Oct. 16 2013 10:11 AM

the only new news this morning is that Bhoner is going to be out of a leadership job next week. And what fun it's going to be watching the Repug's elect his replacement -- there will be no agreement on that person until fistacuffs break out.

Oct. 16 2013 10:09 AM
a listener from Manhattan

I am wondering why Tea Party extremists would accept a deal--they believe in less government regulation and other principles espoused by the Heritage Foundation. Shutting down government agencies such as the EPA and other regulatory entities is a victory for them. I see no reason why they would give up now.

Oct. 16 2013 10:05 AM
Seth Peckstiff

Ya can't blame Obama now, cuz the House can't even come up with something to send to him. Until they can agree on something, and they can't, Obama is the only sane person in the room.

Oct. 16 2013 10:05 AM

What's up with those "revolting" republicans in the House???!!!

Oct. 16 2013 10:03 AM

@Martin C

It's quite simple, Martin: because Obama, like tens of millions of other Americans, has employer-provided health insurance and Obamacare does nothing to change that.
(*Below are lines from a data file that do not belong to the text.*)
-- ==== Sys2Proof/Tests/Slice0.lean ====
section
/-! SUPPORT. Tests. Expected results come from spec/: header words from the encoding tables of 30_encoding.md rules R82, R90
to R93, records and results from 95_test_vectors.md, 96_test_vectors_instructions.md and 97_programs.md. A `witness_`
theorem shows a state and operands that meet the hypotheses of the obligation it is named after. -/

open Sys2Proof Sys2Proof.Machine

namespace Sys2Proof.Tests.Slice0

/-- A predicate of the next state. -/
def nextIs (o : Host.Outcome State Fault Refusal) (p : State → Bool) : Bool :=
  match o with
  | .next t => p t
  | .fault _ => false
  | .refused _ => false

/-- The reset state with some registers, FLAGS and memory. -/
def S (regs : List (RegIdx × Word)) (flags : Word) (mem : Memory) : State :=
  regs.foldl (fun s r => s.setReg r.1 r.2) { State.reset with flags := flags, mem := mem }

/-- The state with one record issued. -/
def issue (s : State) (r : Record) : State := { s with stream := [r], run := .active }

/-- The record runs, and the instance is then that of `t`. -/
def gives (s : State) (r : Record) (t : State) : Bool :=
  nextIs (step (issue s r)) fun u => u == { t with index := 1, run := .active }

/-- The record raises `e`, the instance is unchanged, and the run stops with it. -/
def raises (s : State) (r : Record) (e : Error) : Bool :=
  nextIs (step (issue s r)) fun u =>
    u == { issue s r with raised := some e, run := .stopped 0 e, status := e.statusAfter .running }

/-- An operand slot with no reserved bit set. -/
def slot (d : Desc) : Slot := ⟨0, d⟩

/-- The fields of a header word on its own: an operand count and two slots of zeros. -/
def F (n : BitVec 2) : Fields := ⟨n, slot (.reg 0 0), slot (.reg 0 0)⟩

/-- Two operands. -/
def F2 (d0 d1 : Desc) : Fields := ⟨2, slot d0, slot d1⟩

/-- One operand. -/
def F1 (d0 : Desc) : Fields := ⟨1, slot d0, slot (.reg 0 0)⟩

/-- The header word `w` decodes to `i`. -/
abbrev DecodesTo (w : Nat) (i : Instr) : Prop := decodeTableWord 32 w = some i

/-- Header words that are rejected by the names beside them. -/
def rejects (rows : List (Nat × Reject)) : Bool :=
  rows.all fun r => decode (recordOfTableWord 32 r.1) == .error r.2

/-! ## Decoding: every row, its header word written out as `{opcount, variant, mnemonic}` -/

theorem test_decode_add :
    DecodesTo 0x00020000 (Instr.addRm8R8 (F 2))
      ∧ DecodesTo 0x00020100 (Instr.addRm16R16 (F 2))
      ∧ DecodesTo 0x00020200 (Instr.addRm32R32 (F 2))
      ∧ DecodesTo 0x00020300 (Instr.addRm64R64 (F 2))
      ∧ DecodesTo 0x00020400 (Instr.addR8Rm8 (F 2))
      ∧ DecodesTo 0x00020500 (Instr.addR16Rm16 (F 2))
      ∧ DecodesTo 0x00020600 (Instr.addR32Rm32 (F 2))
      ∧ DecodesTo 0x00020700 (Instr.addR64Rm64 (F 2))
      ∧ DecodesTo 0x00020800 (Instr.addAlImm8 (F 2))
      ∧ DecodesTo 0x00020900 (Instr.addAxImm16 (F 2))
      ∧ DecodesTo 0x00020A00 (Instr.addEaxImm32 (F 2))
      ∧ DecodesTo 0x00020B00 (Instr.addRaxImm32 (F 2))
      ∧ DecodesTo 0x00020C00 (Instr.addRm8Imm8 (F 2))
      ∧ DecodesTo 0x00020D00 (Instr.addRm16Imm16 (F 2))
      ∧ DecodesTo 0x00020E00 (Instr.addRm32Imm32 (F 2))
      ∧ DecodesTo 0x00020F00 (Instr.addRm64Imm32 (F 2))
      ∧ DecodesTo 0x00021100 (Instr.addRm16Imm8 (F 2))
      ∧ DecodesTo 0x00021200 (Instr.addRm32Imm8 (F 2))
      ∧ DecodesTo 0x00021300 (Instr.addRm64Imm8 (F 2)) := by decide

theorem test_decode_or :
    DecodesTo 0x00020001 (Instr.orRm8R8 (F 2))
      ∧ DecodesTo 0x00020101 (Instr.orRm16R16 (F 2))
      ∧ DecodesTo 0x00020201 (Instr.orRm32R32 (F 2))
      ∧ DecodesTo 0x00020301 (Instr.orRm64R64 (F 2))
      ∧ DecodesTo 0x00020401 (Instr.orR8Rm8 (F 2))
      ∧ DecodesTo 0x00020501 (Instr.orR16Rm16 (F 2))
      ∧ DecodesTo 0x00020601 (Instr.orR32Rm32 (F 2))
      ∧ DecodesTo 0x00020701 (Instr.orR64Rm64 (F 2))
      ∧ DecodesTo 0x00020801 (Instr.orAlImm8 (F 2))
      ∧ DecodesTo 0x00020901 (Instr.orAxImm16 (F 2))
      ∧ DecodesTo 0x00020A01 (Instr.orEaxImm32 (F 2))
      ∧ DecodesTo 0x00020B01 (Instr.orRaxImm32 (F 2))
      ∧ DecodesTo 0x00020C01 (Instr.orRm8Imm8 (F 2))
      ∧ DecodesTo 0x00020D01 (Instr.orRm16Imm16 (F 2))
      ∧ DecodesTo 0x00020E01 (Instr.orRm32Imm32 (F 2))
      ∧ DecodesTo 0x00020F01 (Instr.orRm64Imm32 (F 2))
      ∧ DecodesTo 0x00021101 (Instr.orRm16Imm8 (F 2))
      ∧ DecodesTo 0x00021201 (Instr.orRm32Imm8 (F 2))
      ∧ DecodesTo 0x00021301 (Instr.orRm64Imm8 (F 2)) := by decide

theorem test_decode_and :
    DecodesTo 0x00020004 (Instr.andRm8R8 (F 2))
      ∧ DecodesTo 0x00020104 (Instr.andRm16R16 (F 2))
      ∧ DecodesTo 0x00020204 (Instr.andRm32R32 (F 2))
      ∧ DecodesTo 0x00020304 (Instr.andRm64R64 (F 2))
      ∧ DecodesTo 0x00020404 (Instr.andR8Rm8 (F 2))
      ∧ DecodesTo 0x00020504 (Instr.andR16Rm16 (F 2))
      ∧ DecodesTo 0x00020604 (Instr.andR32Rm32 (F 2))
      ∧ DecodesTo 0x00020704 (Instr.andR64Rm64 (F 2))
      ∧ DecodesTo 0x00020804 (Instr.andAlImm8 (F 2))
      ∧ DecodesTo 0x00020904 (Instr.andAxImm16 (F 2))
      ∧ DecodesTo 0x00020A04 (Instr.andEaxImm32 (F 2))
      ∧ DecodesTo 0x00020B04 (Instr.andRaxImm32 (F 2))
      ∧ DecodesTo 0x00020C04 (Instr.andRm8Imm8 (F 2))
      ∧ DecodesTo 0x00020D04 (Instr.andRm16Imm16 (F 2))
      ∧ DecodesTo 0x00020E04 (Instr.andRm32Imm32 (F 2))
      ∧ DecodesTo 0x00020F04 (Instr.andRm64Imm32 (F 2))
      ∧ DecodesTo 0x00021104 (Instr.andRm16Imm8 (F 2))
      ∧ DecodesTo 0x00021204 (Instr.andRm32Imm8 (F 2))
      ∧ DecodesTo 0x00021304 (Instr.andRm64Imm8 (F 2)) := by decide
Since you share so much about yourself here, would you care to tell us who provides your medical insurance? Would it be that dastardly government program called "Medicare", by any chance?

Oct. 16 2013 09:56 AM
Martin Chuzzlewit from Manhattan

Why isn't Obama on Obamacare?

Oct. 16 2013 09:52 AM
Ed from Larchmont

We've had forty years to turn away from abortion, and haven't done it, and now we're taking a giant step toward abortion with 0-care. The default might be the result, but I'm very scared about the consequences and wish it could be avoided.

(God does not do this as punishment but out of care - he won't let us die in our sins.)